Volodymyr Zelensky, whose Servant of the People party has no representation in the current parliament, also used his inaugural address to promise an end to the war in the east of the country and asked MPs to fire several key officials including the defence minister.
“All my life I tried to do all I could so that Ukrainians laughed,” Mr Zelensky, a television comedian, told MPs during a ceremony in the parliament in Kiev. “Now I will do all I can so that Ukrainians at least do not cry any more.”
Mr Zelensky, 41, won the presidency last month with a landslide run-off victory against Petro Poroshenko, the incumbent, who had been in power since 2014.
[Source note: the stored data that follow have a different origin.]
/-- Settles O13: the reflection writes the latches in the order of R229, after either kind of operation, and neither
needs the pins distinct. -/
theorem sharedDirectionPins : Obligations.SharedDirectionPins := by
  unfold Obligations.SharedDirectionPins
  intro s t i hi hc h
  rcases hi with hm | ⟨rfl, hp⟩
  · exact exec_motor_reflects hm hc h
  · exact execBootDone_reflects hp hc h

/-! ## The stop -/

section
variable {s : State}

theorem step_of_fault {k : Fault} (hf : s.fault = some k) : step s = .fault k := by
  simp [step, advance, hf]

theorem step_of_refusal {r : Refusal} (hf : s.fault = none) (hr : s.refusal = some r) : step s = .refused r := by
  simp [step, advance, hf, hr]

end

/-- Settles O45: by which record there is; a fault comes before a refusal. -/
theorem stopIsFinal : Obligations.StopIsFinal := by
  unfold Obligations.StopIsFinal
  exact fun _ => ⟨fun _ => step_of_fault, fun _ => step_of_refusal⟩

/-! ## Ticks of a run -/

section
variable {states : Nat → State} {events : Nat → Event} {k : Nat}

/-- Along a run a started timer stays started (10_state R31). -/
theorem run_timEn (hrun : IsRun states events) (hk : (states k).tim.en = true) {n : Nat} (hkn : k ≤ n) :
    (states n).tim.en = true := by
  induction n, hkn using Nat.le_induction with
  | base => exact hk
  | succ n _ ih => exact leads_timEn (hrun n) ih

end

/-- Settles O53: from point `k` on a tick is enabled at every point, so fairness from the later of `k` and `n` gives
one. -/
theorem fairRunTicksForever : Obligations.FairRunTicksForever := by
  unfold Obligations.FairRunTicksForever
  intro states events k hf hr hen n
  have henabled : ∀ j, k ≤ j → Move.tick.enabled (states j) = true := fun j hj => by
    simp [Move.enabled, hr j hj, run_timEn hf.run hen hj]
  obtain ⟨j, hj, he⟩ := hf.tick (max k n) fun j hj => henabled j (le_of_max_le_left hj)
  exact ⟨j, le_of_max_le_right hj, he⟩

end Sys2Proof.Machine
end

section
/-! SUPPORT. The values read after reset (70_reset_and_hazards R260). -/

namespace Sys2Proof.Machine

section
variable (c : Config)

/-- The pin list after reset is empty, and an unlisted pin reads as fresh (10_state R35). -/
@[simp] theorem pin_resetWith (q : PhysPin) : (State.resetWith c).pin q = PinFields.fresh := rfl

/-- The list of running port clocks after reset is empty (10_state R37). -/
@[simp] theorem clockOn_resetWith (p : Nat) : (State.resetWith c).clockOn p = false :=
  decide_eq_false List.not_mem_nil

end

/-- Settles O48: the pins and the port clocks are read from empty lists; every other row of the table is a field, or for
`refused` the mark read from one. -/
theorem resetValues : Obligations.ResetValues := by
  unfold Obligations.ResetValues
  intro c
  exact ⟨State.resetWith c, rfl, rfl, rfl, rfl, rfl, rfl, rfl, rfl, rfl, pin_resetWith c,
    clockOn_resetWith c, rfl, rfl, rfl⟩

end Sys2Proof.Machine
end

section
/-! SUPPORT. The encodings (30_encoding R70 to R81): decoding undoes encoding, and what a record decodes to
re-encodes. -/

namespace Sys2Proof

section
variable {c : Config} {r : CtrlRecord} {i : Instr}

/-! ## Units -/

theorem exists_of_isToken {u : List Byte} (h : isToken u = true) : ∃ op, u = [op] ∧ op ∈ tokenCodes := by
  match u with
  | [op] => exact ⟨op, rfl, List.contains_iff_mem.1 h⟩

/-- TOKEN_MAP holds the eight token codes and no other byte (30_encoding R73). -/
theorem tokenOf_eq_none {op : Byte} (h : op ∉ tokenCodes) : tokenOf op = none := by
  simp only [tokenCodes, List.mem_cons, List.not_mem_nil, or_false, not_or] at h
  simp only [tokenOf, h, if_false]

/-- A unit that is no token is read as UNRECOGNIZED (30_encoding R72). -/
theorem decodeUnit_of_not_token {u : List Byte} (h : isToken u = false) : decodeUnit u = .unrecognized u := by
  match u with
  | [] => rfl
  | [op] =>
    have hop : op ∉ tokenCodes := by simpa [isToken] using h
    rw [decodeUnit_singleton, tokenOf_eq_none hop, Option.getD_none]
  | _ :: _ :: _ => rfl

/-- A token encodes what it decodes to, and any other unit is carried as it is (30_encoding R72, R73). -/
theorem encode_decodeUnit (u : List Byte) : encode (decodeUnit u) = .unit u := by
  cases h : isToken u with
  | false =>
    rw [decodeUnit_of_not_token h]
    rfl
  | true =>
    obtain ⟨op, rfl, hop⟩ := exists_of_isToken h
    simp only [tokenCodes, List.mem_cons, List.not_mem_nil, or_false] at hop
    obtain rfl | rfl | rfl | rfl | rfl | rfl | rfl | rfl := hop <;> rfl

/-! ## Records -/

theorem decodeWork_encode (h : i.wellFormed c = true) : decodeWork c (encode i) = .ok i := by
  cases i with
  | drive | accelerate | brake | stop | turnLeft | turnRight | reverse | honk => rfl
  | unrecognized u => exact congrArg Except.ok (decodeUnit_of_not_token (by simpa [Instr.wellFormed] using h))
  | gpioMode p | gpioPull p | gpioOtype p | gpioSpeed p | gpioAf p | gpioRead p => exact withPin_pinId h _
  | gpioWrite p l =>
    cases l with
    | false => exact decodeWrite_of_decodePin (decodePin_pinId h) false
    | true => exact decodeWrite_of_decodePin (decodePin_pinId h) true
  | lutInit | dacEnable | timClockSet | timStart | dmaArm | dmaDisarm | bootDone => rfl

theorem CtrlDecodes.wellFormed (h : CtrlDecodes c r i) : i.wellFormed c = true := by
  cases h with
  | gpioMode p hs hn | gpioPull p hs hn | gpioOtype p hs hn | gpioSpeed p hs hn | gpioAf p hs hn
  | gpioWrite p l hs hn | gpioRead p hs hn => exact hn
  | lutInit | dacEnable | timClockSet | timStart | dmaArm | dmaDisarm | bootDone => rfl

/-- The encoding of what a record decodes to is a record with its selector (30_encoding R79). -/
theorem CtrlDecodes.encode_sel (h : CtrlDecodes c r i) : ∃ r', encode i = .ctrl r' ∧ r'.sel = r.sel := by
  cases h <;> exact ⟨_, rfl, Eq.symm ‹_›⟩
He had no prior political experience, and he was mostly known for his role in Servant of the People, a television comedy in which he played a schoolteacher who accidentally becomes president of Ukraine after ranting against corruption. He named his party after the TV show.
All my life I tried to do all I could so that Ukrainians laughed. Now I will do all I can so that Ukrainians at least do not cry any more
Critics say he has given few specific details about his plans for the presidency and have questioned his links to Ihor Kolomoisky, a billionaire oligarch who had fallen out with the previous government. Yesterday he dispensed with the traditional motorcade and arrived at the parliament building on foot, stopping to pose for selfies and high-fiving his cheering supporters who gathered outside.
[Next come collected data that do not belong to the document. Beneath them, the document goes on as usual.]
-- ==== Sys2Proof/Machine/HostActions.lean ====
section
/-! DEFINITION. The host interface (60_exceptions.md R210 to R216, 70_reset_and_hazards.md R230 to R233): what each host
action does and returns, in which run state it is allowed, and the host window. -/

namespace Sys2Proof.Machine

/-- The reset action (R230): memory and the run state are unchanged. -/
def resetAction (s : State) : State :=
  (((((s.setA 0).setX 0).setY 0).setP 0).setSp s.params.spReset).setPc (s.readWord resetVector)

/-- The program fits between the program origin and the end of the address space (R232). -/
def loadFits (bytes : List Byte) (s : State) : Bool :=
  decide (s.params.programOrigin.toNat + bytes.length ≤ 65536)

/-- The load action (R232): the bytes, then the vector; refused with no state change if it does not fit (D18). -/
def loadAction (bytes : List Byte) (s : State) : State :=
  if loadFits bytes s then
    (s.writeBytes s.params.programOrigin bytes).writeWord resetVector s.params.programOrigin
  else s

/-- A host register write: that register, "no other effect" (R214). -/
def writeRegister (w : RegWrite) (s : State) : State :=
  match w with
  | .pc v => s.setPc v
  | .a v => s.setA v
  | .x v => s.setX v
  | .y v => s.setY v
  | .sp v => s.setSp v
  | .p v => s.setP v

/-- The effect of a host action, in the host window or while Stopped (R210). Reads change nothing. -/
def performAction (act : HostAction) (s : State) : State :=
  match act with
  | .load bytes => loadAction bytes s
  | .reset => resetAction s
  | .memRead _ => s
  | .memWrite addr v => s.writeByte addr v
  | .memReadU16 _ => s
  | .memWriteU16 addr w => s.writeWord addr w
  | .readReg _ => s
  | .writeReg w => writeRegister w s

/-- What a host action returns to the host. -/
inductive Reply where
  | done
  | refused
  | byte (v : Byte)
  | word (v : Word)
  deriving DecidableEq, Repr

/-- A register as the host reads it (R210). -/
def readRegister (r : Reg) (s : State) : Reply :=
  match r with
  | .pc => .word s.pc
  | .a => .byte s.a
  | .x => .byte s.x
  | .y => .byte s.y
  | .sp => .byte s.sp
  | .p => .byte s.p

/-- What an allowed host action returns (R210, R232). -/
def actionReply (act : HostAction) (s : State) : Reply :=
  match act with
  | .load bytes => if loadFits bytes s then .done else .refused
  | .reset => .done
  | .memRead addr => .byte (s.readByte addr)
  | .memWrite _ _ => .done
  | .memReadU16 addr => .word (s.readWord addr)
  | .memWriteU16 _ _ => .done
  | .readReg r => readRegister r s
  | .writeReg _ => .done

/-- The actions that only read; "in Faulted only reads (registers and memory) are allowed" (R210). -/
def isRead : HostAction → Bool
  | .load _ => false
  | .reset => false
  | .memRead _ => true
  | .memWrite _ _ => false
  | .memReadU16 _ => true
  | .memWriteU16 _ _ => false
  | .readReg _ => true
  | .writeReg _ => false

/-- Start a run at the present PC with the given hook (R211). -/
def startRun (hook : List Window) (s : State) : State := (s.setHook hook).setRs .running

/-- The effect of a host call while Stopped (R210, R211). A load_and_run whose load is refused is refused whole (log 8). -/
def performCall (call : HostCall) (s : State) : State :=
  match call with
  | .act a => performAction a s
  | .runWithCallback hook => startRun hook s
  | .loadAndRun bytes => if loadFits bytes s then startRun [] (resetAction (loadAction bytes s)) else s

/-- The effect of a host call in each run state: in Faulted every call but a read is refused with no state change (R205, R210),
and while
a run is in progress only a register read, which changes nothing, is allowed outside the host window. -/
def hostCall (call : HostCall) (s : State) : State :=
  match s.rs with
  | .stopped => performCall call s
  | .running => s
  | .faulted _ => s

/-- The register reads, which R210 allows "always", so also while a run is in progress. -/
def isRegisterRead : HostAction → Bool
  | .load _ => false
  | .reset => false
  | .memRead _ => false
  | .memWrite _ _ => false
  | .memReadU16 _ => false
  | .memWriteU16 _ _ => false
  | .readReg _ => true
  | .writeReg _ => false

/-- What a host call returns at once (a run's own result is `runResult`). -/
def callReply (call : HostCall) (s : State) : Reply :=
  match s.rs, call with
  | .stopped, .act a => actionReply a s
  | .stopped, .runWithCallback _ => .done
  | .stopped, .loadAndRun bytes => if loadFits bytes s then .done else .refused
  | .running, .act a => if isRegisterRead a then actionReply a s else .refused
  | .running, .runWithCallback _ => .refused
  | .running, .loadAndRun _ => .refused
  | .faulted _, .act a => if isRead a then actionReply a s else .refused
  | .faulted _, .runWithCallback _ => .refused
  | .faulted _, .loadAndRun _ => .refused

/-- The result of the run action once it returns (R211, R216). -/
inductive RunResult where
  | halted
  | error (e : FatalError)
  deriving DecidableEq, Repr

/-- `run` returns when RS becomes Stopped or Faulted; none while it has not returned (R211). -/
def runResult (s : State) : Option RunResult :=
  match s.rs with
  | .stopped => some .halted
  | .running => none
  | .faulted e => some (.error e)

/-- One host window: its actions in order, then its verdict (R212, R213). -/
def openWindow (w : Window) (s : State) : State :=
  let t := w.actions.foldl (fun t act => performAction act t) s
  match w.verdict with
  | .continue => t
  | .halt => t.setRs .stopped

/-- `HostWindow()`: the hook's next window; with no hook, or none left, "the window does nothing" (R81; log 2). -/
def hostWindow (s : State) : State :=
  match s.hook with
  | [] => s
  | w :: rest => openWindow w (s.setHook rest)

/-- No run is in progress: the host makes its next call, if it makes one; otherwise every register and cell keeps its value
(R219; log 3). -/
def idle (s : State) : State :=
  match s.calls with
  | [] => s
  | call :: rest => hostCall call (s.setCalls rest)

end Sys2Proof.Machine
end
Inside, he delivered a punchy and at times confrontational speech in which he said his priority would be ending the war, which has claimed at least 13,000 lives since Russia sent troops across the border to support a separatist uprising in 2014.
“I’m ready to do everything so that our heroes don’t die there,” he said. “I’m ready to lose my popularly and, if necessary, I’m ready to lose my post so that we have peace,” he said. He said he would begin by demanding that Russia release Ukrainian prisoners.
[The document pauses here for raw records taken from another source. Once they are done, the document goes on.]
-- ==== Sys2Proof/Machine/Step.lean ====
section
/-! DEFINITION. The machine's step (R80, R210) and the placing of an instruction for its next fetch. -/

namespace Sys2Proof.Machine

/-- One step of the machine. -/
def step (s : State) : Host.Outcome State Fault Refusal := machineStep s

/-- The state whose next step runs the instruction of a table word. -/
def State.withFetchWord (s : State) (nbits w : Nat) : State := placeFetchWord s nbits w

end Sys2Proof.Machine
end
When one MP heckled him for switching from Ukrainian into Russian in an appeal to residents in the east, he snapped back: “Thank you for continuing to divide our people.”
He also spoke against a culture of corruption among government officials, saying politicians themselves had created “the opportunities to bribe, steal and pluck the resources”. He suggested that MPs should lift their own right to immunity from prosecution and demanded the dismissal of the defence minister, the head of the security service, and the prosecutor general.
The next elections for the Verkhovna Rada, Ukraine’s single-house parliament, were scheduled to take place in October. Mr Zelensky said they would be brought forward to July.
The move appears designed to help his party win a majority of seats before the surge of popularity on which he rode to office dissipates.
In a symbolic move Volodymyr Groysman, the current prime minister, said he would resign on Wednesday, inviting Mr Zelenskiy to take full responsibility for the country. If parliament accepts his resignation, he will remain as a caretaker prime minister until the snap election.
Russian media reported that no officials from Moscow were invited to the ceremony.
The Kremlin said Vladimir Putin would not congratulate Mr Zelensky on his electoral victory until there was progress in ending the war.